Brown says he's sure Carroll Co. needs plan to control growth Ordinance would ban any new subdivisions for the next 18 months

April 12, 1996|By Mary Gail Hare | Mary Gail Hare,SUN STAFF

A day after facing nearly 500 vocal opponents of the county's proposed Interim Development Control Ordinance (IDCO), Commissioner W. Benjamin Brown left the door open yesterday for revisions, but said he remains convinced that Carroll needs temporary growth controls.

The County Commissioners and the Planning Commission heard more than three hours of testimony Wednesday night, much of it orchestrated by the real estate, building and banking industries, but Mr. Brown said he continues to support the proposal.

"I will not be swayed," he said yesterday. "I am convinced we need IDCO."

The county paid Robert H. Freilich, a nationally recognized planner, $35,000 to write the ordinance. In the past few months, Dr. Freilich has met with several groups in the county and revised the proposal several times.

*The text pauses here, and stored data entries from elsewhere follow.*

/-- A run ends exactly at PROGRAM_END (70_reset_and_hazards.md R544), from every aligned base and pc. The refusal's name is the model's
choice (log 6), and so is what PROGRAM_END is where the listed bytes have a gap, which no launch gives (log 19). -/
def Obligations.RunEndsAtProgramEnd : Prop :=
  ∀ s : State, s.programBase % 4 = 0 → s.pc % 4 = 0 → (step s = .refused .runEnded ↔ Final s)

/-- A fetch of a word with any byte outside [PROGRAM_BASE, PROGRAM_END) is refused, wherever bytes are listed: at a pc before it or
beyond it, at a pc with 1 to 3 bytes left, and where a second word is wanted with 0 to 3 bytes of it left (20_memory.md R50,
70_reset_and_hazards.md R544). What PROGRAM_END is where the listed bytes have a gap, which no launch gives, is the model's choice
(log 19). -/
def Obligations.FetchOutsideProgramRefused : Prop :=
  (∀ s : State, (s.config.version = .v1_2 → s.config.gcn12Map ≠ []) → s.programBase % 4 = 0 → s.pc % 4 = 0 →
    s.pc ≠ s.programEnd → (s.pc < s.programBase ∨ s.programEnd < s.pc + 4) →
    step s = .refused (.rejected .fetchOutsideProgram)) ∧
  (∀ (s : State) (w : Word), (s.config.version = .v1_2 → s.config.gcn12Map ≠ []) → s.programBase % 4 = 0 → s.pc % 4 = 0 →
    s.programBase ≤ s.pc → s.pc + 4 ≤ s.programEnd → s.programEnd < s.pc + 8 →
    Memory.readRun s.mem s.pc 4 = bytesOfWord w → wantsSecondWord w → step s = .refused (.rejected .fetchOutsideProgram))

/-- What stands in a VGPR in a lane with EXEC = 0, a value or none, is never observed: two states that differ there only run alike,
for any number of steps (10_state.md R24, R31; 40_vopc_common.md R121). -/
def Obligations.DisabledLanesUnobserved : Prop :=
  ∀ (k : Nat) (s t : State) (other : Vector (Vector Word 64) 256) (has : Vector LaneMask 256),
    (∀ n L, L < 64 → s.execMask.getLsbD L = true →
      State.vgpr { s with vgprs := other, vgprHas := has } n L = s.vgpr n L ∧
      State.vgprHolds { s with vgprs := other, vgprHas := has } n L = s.vgprHolds n L) →
    Reaches k s t → Reaches k { s with vgprs := other, vgprHas := has } { t with vgprs := other, vgprHas := has }
end

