-- ==== Sys2Proof/Laws/Exec.lean ====
section
/-! SUPPORT. Every instruction is one instance of the step of 40_vopc_common.md R120, selected by the bits of its opcode
(30_encoding.md R93 to R96). -/

namespace Sys2Proof.Machine

/-- OP16 by offset (30_encoding.md R94). -/
def op16At : Nat → Op16
  | 0 => .f
  | 1 => .lt
  | 2 => .eq
  | 3 => .le
  | 4 => .gt
  | 5 => .lg
  | 6 => .ge
  | 7 => .o
  | 8 => .u
  | 9 => .nge
  | 10 => .nlg
  | 11 => .ngt
  | 12 => .nle
  | 13 => .neq
  | 14 => .nlt
  | _ => .t

/-- OP8 by offset (30_encoding.md R95). -/
def op8At : Nat → Op8
  | 0 => .f
  | 1 => .lt
  | 2 => .eq
  | 3 => .le
  | 4 => .gt
  | 5 => .lg
  | 6 => .ge
  | _ => .t

/-- The format an opcode's bit 5 selects (30_encoding.md R93). -/
def formatAt (op : Nat) : FpFormat := if op / 32 % 2 = 1 then binary64 else binary32

/-- The denormal mode of the format an opcode's bit 5 selects (40_vopc_common.md R134). -/
def denormAt (cfg : Config) (op : Nat) : DenormMode := if op / 32 % 2 = 1 then cfg.denormF64 else cfg.denormF32

/-- The lane function of opcode `op` (30_encoding.md R93). -/
def laneCmp (cfg : Config) (op : Nat) : BitVec (opcodeWidth op).bits → BitVec (opcodeWidth op).bits → Bool :=
  if op < 128 then floatCompare (formatAt op) (denormAt cfg op) cfg.uReading (op16At (op % 16))
  else if op % 16 = 8 then classTest (formatAt op)
  else if op / 64 % 2 = 1 then unsignedCompare (op8At (op % 16))
  else signedCompare (op8At (op % 16))

/-- The signalling function of opcode `op` (40_vopc_common.md R131). -/
def laneSig (cfg : Config) (op : Nat) : BitVec (opcodeWidth op).bits → BitVec (opcodeWidth op).bits → Bool :=
  if op < 128 then floatSignals (formatAt op) (denormAt cfg op) (if op / 64 % 2 = 1 then .anyNaN else .sNaNOnly)
  else neverSignals

/-- The instruction's meaning is the compare step that opcode `op` selects. -/
def StepShape (op : Nat) (i : Instr) : Prop := ∀ s, exec i s =
  compareStep (opcodeWidth op) (opcodeHasMask64 op) (decide (op / 16 % 2 = 1)) (laneCmp s.config op) (laneSig s.config op) i.form s
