-- ==== Sys2Proof/Tests/Slice0.lean ====
section
/-! SUPPORT. Tests: ill-formed terms, words written out from the encoding tables of 30_encoding.md, the vectors of
95_test_vectors.md, and for every statement with hypotheses a state and operands that meet them. -/

namespace Sys2Proof.Tests

open Sys2Proof.Machine

-- One kernel evaluation at a time: in parallel they ask for more thread stacks than the memory limit allows.
set_option Elab.async false

/-- A register file of listed registers with listed lanes; everything else 0. -/
def lanesOf (regs : List (Nat × List (Nat × Word))) : Vector (Vector Word 64) 256 :=
  Vector.ofFn fun n => Vector.ofFn fun L => (((regs.lookup n.val).getD []).lookup L.val).getD 0#32

/-- The state after reset with an EXEC and VGPRs of a test. -/
def testState (execMask : LaneMask) (regs : List (Nat × List (Nat × Word))) : State :=
  { State.reset with execMask := execMask, vgprs := lanesOf regs }

/-- Which lanes of which VGPRs a list of registers names. -/
def lanesListed (regs : List (Nat × List (Nat × Word))) : Vector LaneMask 256 :=
  Vector.ofFn fun n => laneMask fun L => (((regs.lookup n.val).getD []).lookup L).isSome

/-- A launch that gives a value to EXEC and the listed lanes of VGPRs, and to no other register (10_state.md R31). -/
def sparseState (execMask : LaneMask) (regs : List (Nat × List (Nat × Word))) : State :=
  { testState execMask regs with
    sgprHas := Vector.replicate 104 false
    vgprHas := lanesListed regs
    vccLoHas := false
    vccHiHas := false
    m0Has := false }

/-- The outcome is the fault of a register with no value. -/
def isUnwritten (o : Outcome) : Bool :=
  match o with
  | .fault .unwrittenRegister => true
  | _ => false

/-- The state a step of one loaded instruction reaches, or leaves in its fault. -/
def after (s : State) (nbits w : Nat) : Option State :=
  match step (s.withFetchWord nbits w) with
  | .next t => some t
  | .fault (.signal t) => some t
  | .fault .unwrittenRegister => none
  | .refused _ => none

/-- VCC, EXEC and SIGNAL after one loaded instruction. -/
def masksAfter (s : State) (nbits w : Nat) : Option (Nat × Nat × Bool) :=
  (after s nbits w).map fun t => (t.vcc.toNat, t.execMask.toNat, t.signal)

/-- An SGPR pair, SIGNAL and the pc after one loaded instruction. -/
def pairAfter (s : State) (n nbits w : Nat) : Option (Nat × Nat × Bool × Nat) :=
  (after s nbits w).map fun t => ((t.sgpr n).toNat, (t.sgpr (n + 1)).toNat, t.signal, t.pc)

/-- The label by which the decoder refuses the bytes of some words. -/
def labelOf (cfg : Config) (words : List Word) : Option Reject :=
  match decode cfg (words.flatMap bytesOfWord) with
  | .ok _ => none
  | .error why => some why

/-- GCN 1.2 under the empty map. -/
def gcn12 : Config := { Config.default with version := .v1_2 }

/-! Ill-formed terms: one for each check of 30_encoding.md R81 to R92. -/

theorem test_wellformed_refuses_sgpr_outside_file : Instr.check gcn12 (.vCmpLtU32 (.vopc (.sgpr 102) 0)) = some .operandCodeRefused := by decide

theorem test_wellformed_refuses_inline_int_above : Instr.check .default (.vCmpLtI32 (.vopc (.inlineInt 65) 0)) = some .operandCodeRefused := by decide

theorem test_wellformed_refuses_inline_int_below : Instr.check .default (.vCmpLtI32 (.vopc (.inlineInt (-17)) 0)) = some .operandCodeRefused := by decide

theorem test_wellformed_refuses_sgpr_pair_odd : Instr.check .default (.vCmpLtI64 (.vopc (.sgpr 3) 0)) = some .sgprPairMisaligned := by decide

theorem test_wellformed_refuses_vcc_hi_64 : Instr.check .default (.vCmpLtI64 (.vopc .vccHi 0)) = some .operandCodeRefused64 := by decide

theorem test_wellformed_refuses_m0_64 : Instr.check .default (.vCmpLtF64 (.vopc .m0 0)) = some .operandCodeRefused64 := by decide

theorem test_wellformed_refuses_exec_hi_64 : Instr.check .default (.vCmpLtU64 (.vopc .execHi 0)) = some .operandCodeRefused64 := by decide

theorem test_wellformed_refuses_inline_int_64 : Instr.check .default (.vCmpLtI64 (.vopc (.inlineInt 1) 0)) = some .inline64 := by decide

theorem test_wellformed_refuses_inline_float_64 : Instr.check .default (.vCmpLtF64 (.vopc (.inlineFloat .one) 0)) = some .inline64 := by decide

theorem test_wellformed_refuses_class_mask_float_64 : Instr.check .default (.vCmpClassF64 (.vop3 .vcc .off (.vgpr 0) (.inlineFloat .one))) = some .inline64 := by decide

theorem test_wellformed_refuses_literal_64 : Instr.check .default (.vCmpLtF64 (.vopc (.literal 0#32) 0)) = some .literalNotAdmitted := by decide

theorem test_wellformed_refuses_literal_vop3 : Instr.check .default (.vCmpLtF32 (.vop3 .vcc .off (.literal 0#32) (.vgpr 0))) = some .literalNotAdmitted := by decide

theorem test_wellformed_refuses_vgpr_pair_src0 : Instr.check .default (.vCmpLtI64 (.vopc (.vgpr 255) 0)) = some .vgprPairOutOfRange := by decide

theorem test_wellformed_refuses_vgpr_pair_vsrc1 : Instr.check .default (.vCmpLtI64 (.vopc (.vgpr 0) 255)) = some .vgprPairOutOfRange := by decide

theorem test_wellformed_refuses_dest_odd : Instr.check .default (.vCmpLtF32 (.vop3 (.pair 5) .off (.vgpr 0) (.vgpr 1))) = some .destinationRefused := by decide

theorem test_wellformed_refuses_dest_outside_file : Instr.check gcn12 (.vCmpLtF32 (.vop3 (.pair 102) .off (.vgpr 0) (.vgpr 1))) = some .destinationRefused := by decide

theorem test_wellformed_refuses_two_scalar_registers : Instr.check .default (.vCmpLtU32 (.vop3 (.pair 4) .off (.sgpr 2) .vccLo)) = some .twoScalarRegisters := by decide

/-- What R88 excepts and the boundary values R81 to R91 admit. -/
theorem test_wellformed_admits_class_mask : Instr.WellFormed .default (.vCmpClassF64 (.vop3 (.pair 102) .off (.vgpr 254) (.inlineInt (-16)))) := by decide

theorem test_wellformed_admits_same_scalar : Instr.WellFormed .default (.vCmpEqI32 (.vop3 .vcc .off (.sgpr 103) (.sgpr 103))) := by decide

/-! Every constructor from its VOPC word: `match` of its row (30_encoding.md R71), SRC0 = 256 (v0), VSRC1 = 1 or 2. -/

theorem test_decode_vopc_group_0 : [0x7C000300, 0x7C020300, 0x7C040300, 0x7C060300, 0x7C080300, 0x7C0A0300, 0x7C0C0300, 0x7C0E0300,
     0x7C100300, 0x7C120300, 0x7C140300, 0x7C160300, 0x7C180300, 0x7C1A0300, 0x7C1C0300, 0x7C1E0300].map (decodeTableWord 32) =
    ([.vCmpFF32, .vCmpLtF32, .vCmpEqF32, .vCmpLeF32, .vCmpGtF32, .vCmpLgF32,
     .vCmpGeF32, .vCmpOF32, .vCmpUF32, .vCmpNgeF32, .vCmpNlgF32, .vCmpNgtF32,
     .vCmpNleF32, .vCmpNeqF32, .vCmpNltF32, .vCmpTF32] : List (Form → Instr)).map fun mk =>
      some (mk (.vopc (.vgpr 0) 1)) := by decide +kernel

theorem test_decode_vopc_group_1 : [0x7C200300, 0x7C220300, 0x7C240300, 0x7C260300, 0x7C280300, 0x7C2A0300, 0x7C2C0300, 0x7C2E0300,
     0x7C300300, 0x7C320300, 0x7C340300, 0x7C360300, 0x7C380300, 0x7C3A0300, 0x7C3C0300, 0x7C3E0300].map (decodeTableWord 32) =
    ([.vCmpxFF32, .vCmpxLtF32, .vCmpxEqF32, .vCmpxLeF32, .vCmpxGtF32, .vCmpxLgF32,
     .vCmpxGeF32, .vCmpxOF32, .vCmpxUF32, .vCmpxNgeF32, .vCmpxNlgF32, .vCmpxNgtF32,
     .vCmpxNleF32, .vCmpxNeqF32, .vCmpxNltF32, .vCmpxTF32] : List (Form → Instr)).map fun mk =>
      some (mk (.vopc (.vgpr 0) 1)) := by decide +kernel

theorem test_decode_vopc_group_2 : [0x7C400500, 0x7C420500, 0x7C440500, 0x7C460500, 0x7C480500, 0x7C4A0500, 0x7C4C0500, 0x7C4E0500,
     0x7C500500, 0x7C520500, 0x7C540500, 0x7C560500, 0x7C580500, 0x7C5A0500, 0x7C5C0500, 0x7C5E0500].map (decodeTableWord 32) =
    ([.vCmpFF64, .vCmpLtF64, .vCmpEqF64, .vCmpLeF64, .vCmpGtF64, .vCmpLgF64,
     .vCmpGeF64, .vCmpOF64, .vCmpUF64, .vCmpNgeF64, .vCmpNlgF64, .vCmpNgtF64,
     .vCmpNleF64, .vCmpNeqF64, .vCmpNltF64, .vCmpTF64] : List (Form → Instr)).map fun mk =>
      some (mk (.vopc (.vgpr 0) 2)) := by decide +kernel

theorem test_decode_vopc_group_3 : [0x7C600500, 0x7C620500, 0x7C640500, 0x7C660500, 0x7C680500, 0x7C6A0500, 0x7C6C0500, 0x7C6E0500,
     0x7C700500, 0x7C720500, 0x7C740500, 0x7C760500, 0x7C780500, 0x7C7A0500, 0x7C7C0500, 0x7C7E0500].map (decodeTableWord 32) =
    ([.vCmpxFF64, .vCmpxLtF64, .vCmpxEqF64, .vCmpxLeF64, .vCmpxGtF64, .vCmpxLgF64,
     .vCmpxGeF64, .vCmpxOF64, .vCmpxUF64, .vCmpxNgeF64, .vCmpxNlgF64, .vCmpxNgtF64,
     .vCmpxNleF64, .vCmpxNeqF64, .vCmpxNltF64, .vCmpxTF64] : List (Form → Instr)).map fun mk =>
      some (mk (.vopc (.vgpr 0) 2)) := by decide +kernel

theorem test_decode_vopc_group_4 : [0x7C800300, 0x7C820300, 0x7C840300, 0x7C860300, 0x7C880300, 0x7C8A0300, 0x7C8C0300, 0x7C8E0300,
     0x7C900300, 0x7C920300, 0x7C940300, 0x7C960300, 0x7C980300, 0x7C9A0300, 0x7C9C0300, 0x7C9E0300].map (decodeTableWord 32) =
    ([.vCmpsFF32, .vCmpsLtF32, .vCmpsEqF32, .vCmpsLeF32, .vCmpsGtF32, .vCmpsLgF32,
     .vCmpsGeF32, .vCmpsOF32, .vCmpsUF32, .vCmpsNgeF32, .vCmpsNlgF32, .vCmpsNgtF32,
     .vCmpsNleF32, .vCmpsNeqF32, .vCmpsNltF32, .vCmpsTF32] : List (Form → Instr)).map fun mk =>
      some (mk (.vopc (.vgpr 0) 1)) := by decide +kernel

theorem test_decode_vopc_group_5 : [0x7CA00300, 0x7CA20300, 0x7CA40300, 0x7CA60300, 0x7CA80300, 0x7CAA0300, 0x7CAC0300, 0x7CAE0300,
     0x7CB00300, 0x7CB20300, 0x7CB40300, 0x7CB60300, 0x7CB80300, 0x7CBA0300, 0x7CBC0300, 0x7CBE0300].map (decodeTableWord 32) =
    ([.vCmpsxFF32, .vCmpsxLtF32, .vCmpsxEqF32, .vCmpsxLeF32, .vCmpsxGtF32, .vCmpsxLgF32,
     .vCmpsxGeF32, .vCmpsxOF32, .vCmpsxUF32, .vCmpsxNgeF32, .vCmpsxNlgF32, .vCmpsxNgtF32,
     .vCmpsxNleF32, .vCmpsxNeqF32, .vCmpsxNltF32, .vCmpsxTF32] : List (Form → Instr)).map fun mk =>
      some (mk (.vopc (.vgpr 0) 1)) := by decide +kernel

theorem test_decode_vopc_group_6 : [0x7CC00500, 0x7CC20500, 0x7CC40500, 0x7CC60500, 0x7CC80500, 0x7CCA0500, 0x7CCC0500, 0x7CCE0500,
     0x7CD00500, 0x7CD20500, 0x7CD40500, 0x7CD60500, 0x7CD80500, 0x7CDA0500, 0x7CDC0500, 0x7CDE0500].map (decodeTableWord 32) =
    ([.vCmpsFF64, .vCmpsLtF64, .vCmpsEqF64, .vCmpsLeF64, .vCmpsGtF64, .vCmpsLgF64,
     .vCmpsGeF64, .vCmpsOF64, .vCmpsUF64, .vCmpsNgeF64, .vCmpsNlgF64, .vCmpsNgtF64,
     .vCmpsNleF64, .vCmpsNeqF64, .vCmpsNltF64, .vCmpsTF64] : List (Form → Instr)).map fun mk =>
      some (mk (.vopc (.vgpr 0) 2)) := by decide +kernel
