-- ==== Sys2Proof/Certificates/Slice0/Obligations.lean ====
section
/-! DEFINITION. The statements for the provers. Each docstring names the rule it formalises; a clause that
rests on a choice of the model names the log entry. -/

open Sys2Proof Sys2Proof.Machine

/-! ### Configuration, reset, invariant -/

/-- R7: a configuration that breaks one of the conditions is refused; one that meets them all never is. That
every step, `rst` asserted included, and every command refuses it is the model's reading (log 7). -/
def Obligations.OnlyIllFormedConfigurationsRefused : Prop :=
  ∀ s : State,
    (¬ ((s.cfg.bpp = 1 ∨ s.cfg.bpp = 2 ∨ s.cfg.bpp = 4 ∨ s.cfg.bpp = 8) ∧
        s.cfg.width % (8 / s.cfg.bpp) = 0 ∧ 1 ≤ s.cfg.width ∧ 1 ≤ s.cfg.height ∧
        s.cfg.width ≤ 32767 ∧ s.cfg.height ≤ 32767 ∧ s.cfg.height ≤ 256) →
      step s = .refused .badConfiguration ∧ ∀ i, exec i s = .refused .badConfiguration) ∧
    ((s.cfg.bpp = 1 ∨ s.cfg.bpp = 2 ∨ s.cfg.bpp = 4 ∨ s.cfg.bpp = 8) ∧
        s.cfg.width % (8 / s.cfg.bpp) = 0 ∧ 1 ≤ s.cfg.width ∧ 1 ≤ s.cfg.height ∧
        s.cfg.width ≤ 32767 ∧ s.cfg.height ≤ 32767 ∧ s.cfg.height ≤ 256 →
      ∀ r, step s ≠ .refused r ∧ ∀ i, exec i s ≠ .refused r)

/-- R33: the state after reset, for what the rule gives a value. The latches' reset values are the model's
(log 4) and are not claimed; `storage` is ResetLeavesStorageFree's. -/
def Obligations.ResetRegisterValues : Prop :=
  State.reset.statusPort = 0x00 ∧ State.reset.respPort = 0x000 ∧ State.reset.phase = .idle ∧
    State.reset.cursor = 0 ∧ State.reset.cmdReady = true ∧ State.reset.txOffer = none ∧
    State.reset.trace = []

/-- R170, R172: while `rst` is asserted a step gives the control state its reset values, abandons the
command in progress, sends nothing, and leaves what the device holds unknown where it cut a walk
short. -/
def Obligations.ResetInputTakesEffect : Prop :=
  ∀ s : State, s.cfg.WellFormed → s.rstAsserted = true →
    ∃ t, step s = .next t ∧ t.statusPort = 0x00 ∧ t.respPort = 0x000 ∧ t.phase = .idle ∧ t.cursor = 0 ∧
      t.cmdReady = true ∧ t.txOffer = none ∧ t.wire = s.wire ∧
      (s.phase ≠ .idle → ∀ r k, t.panelByte r k = none)

/-- The model's form of 'unspecified' (logs 2, 3, 5): a reset leaves every byte of `storage` a free value,
drawn anew at each reset, whatever was there before, and keeps the configuration and the host's words. -/
def Obligations.ResetLeavesStorageFree : Prop :=
  (∀ a, State.reset.readByte a = Config.freeByte 0 a) ∧
    ∀ s : State, s.cfg.WellFormed → s.rstAsserted = true →
      ∃ t, step s = .next t ∧ t.epoch = s.epoch + 1 ∧
        (∀ a, t.readByte a = Config.freeByte (s.epoch + 1) a) ∧ t.cfg = s.cfg ∧ t.program = s.program

/-- The invariant holds at reset. -/
def Obligations.ResetMeetsInvariant : Prop := RunInv State.reset

/-- Every step keeps the invariant, in either view, with every input. -/
def Obligations.StepKeepsInvariant : Prop := ∀ s t : State, RunInv s → step s = .next t → RunInv t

IDCO would ban new subdivisions for the next 18 months, while the county reworks its 30-year-old master plan.

"It is imperative to stop new subdivisions from coming into the system under old rules while we are revising those rules," Mr. Brown said.

The county needs the interim "to spend its energy and full concentration on the master plan," said Philip Rovang, county director of planning.

"I will certainly be working with the commissioners to make sure revisions to the ordinance have no negative impact on the county," Mr. Rovang said.

Many in the development industry said even a temporary shutdown would send the county into an economic tailspin.

A newly formed and well-funded Citizens for Managed Growth urged attendance at the hearing held at North Carroll High School in Hampstead.

Speakers predicted high unemployment, increased property taxes and dire repercussions for area businesses, if the county enacts growth controls.

IDCO is "an attorney's dream in terms of the legal issues," said David Bowersox, a Westminster attorney.

"It clearly discriminates against new residential development," said John J. Delaney, an attorney for the Homebuilders Association.

Commissioner Richard T. Yates said yesterday he was satisfied with the ordinance as written. But, he has "mostly legal questions that I plan to run by our attorney."

While the development industry is asking the county to kill the ordinance, growth activists want to strengthen it. At the commissioners' weekly news conference yesterday, Dan Hughes, founder of Solutions for a Better South Carroll, delivered about 300 signatures from those who want building permits included in the ban.

"How do you play catch up on facilities, until you slow down?" Mr. Hughes asked. "We have had years of bad decisions and bad policies and this board is being asked to pay the piper."

Mr. Brown said he expected the arguments at the hearing.

"Those concerns will have an impact and an effect on our thinking," he said. "In the final draft, you will see those concerns reflected."

If enacted, IDCO would be retroactive to March 15. As drafted now, the ordinance would allow the commissioners to sift through applications to determine which can continue through the development review process. In areas such as South Carroll, where schools and roads are inadequate, officials probably will deny projects.

Mr. Brown does not envision a complete shutdown in the industry.

"The goal is to make IDCO effective, yet recognize the interests the development community has in place already," Mr. Brown said.

The commissioners hope to decide whether to enact IDCO within a few weeks. "Everyone is welcome to the table" during deliberations, Mr. Brown said.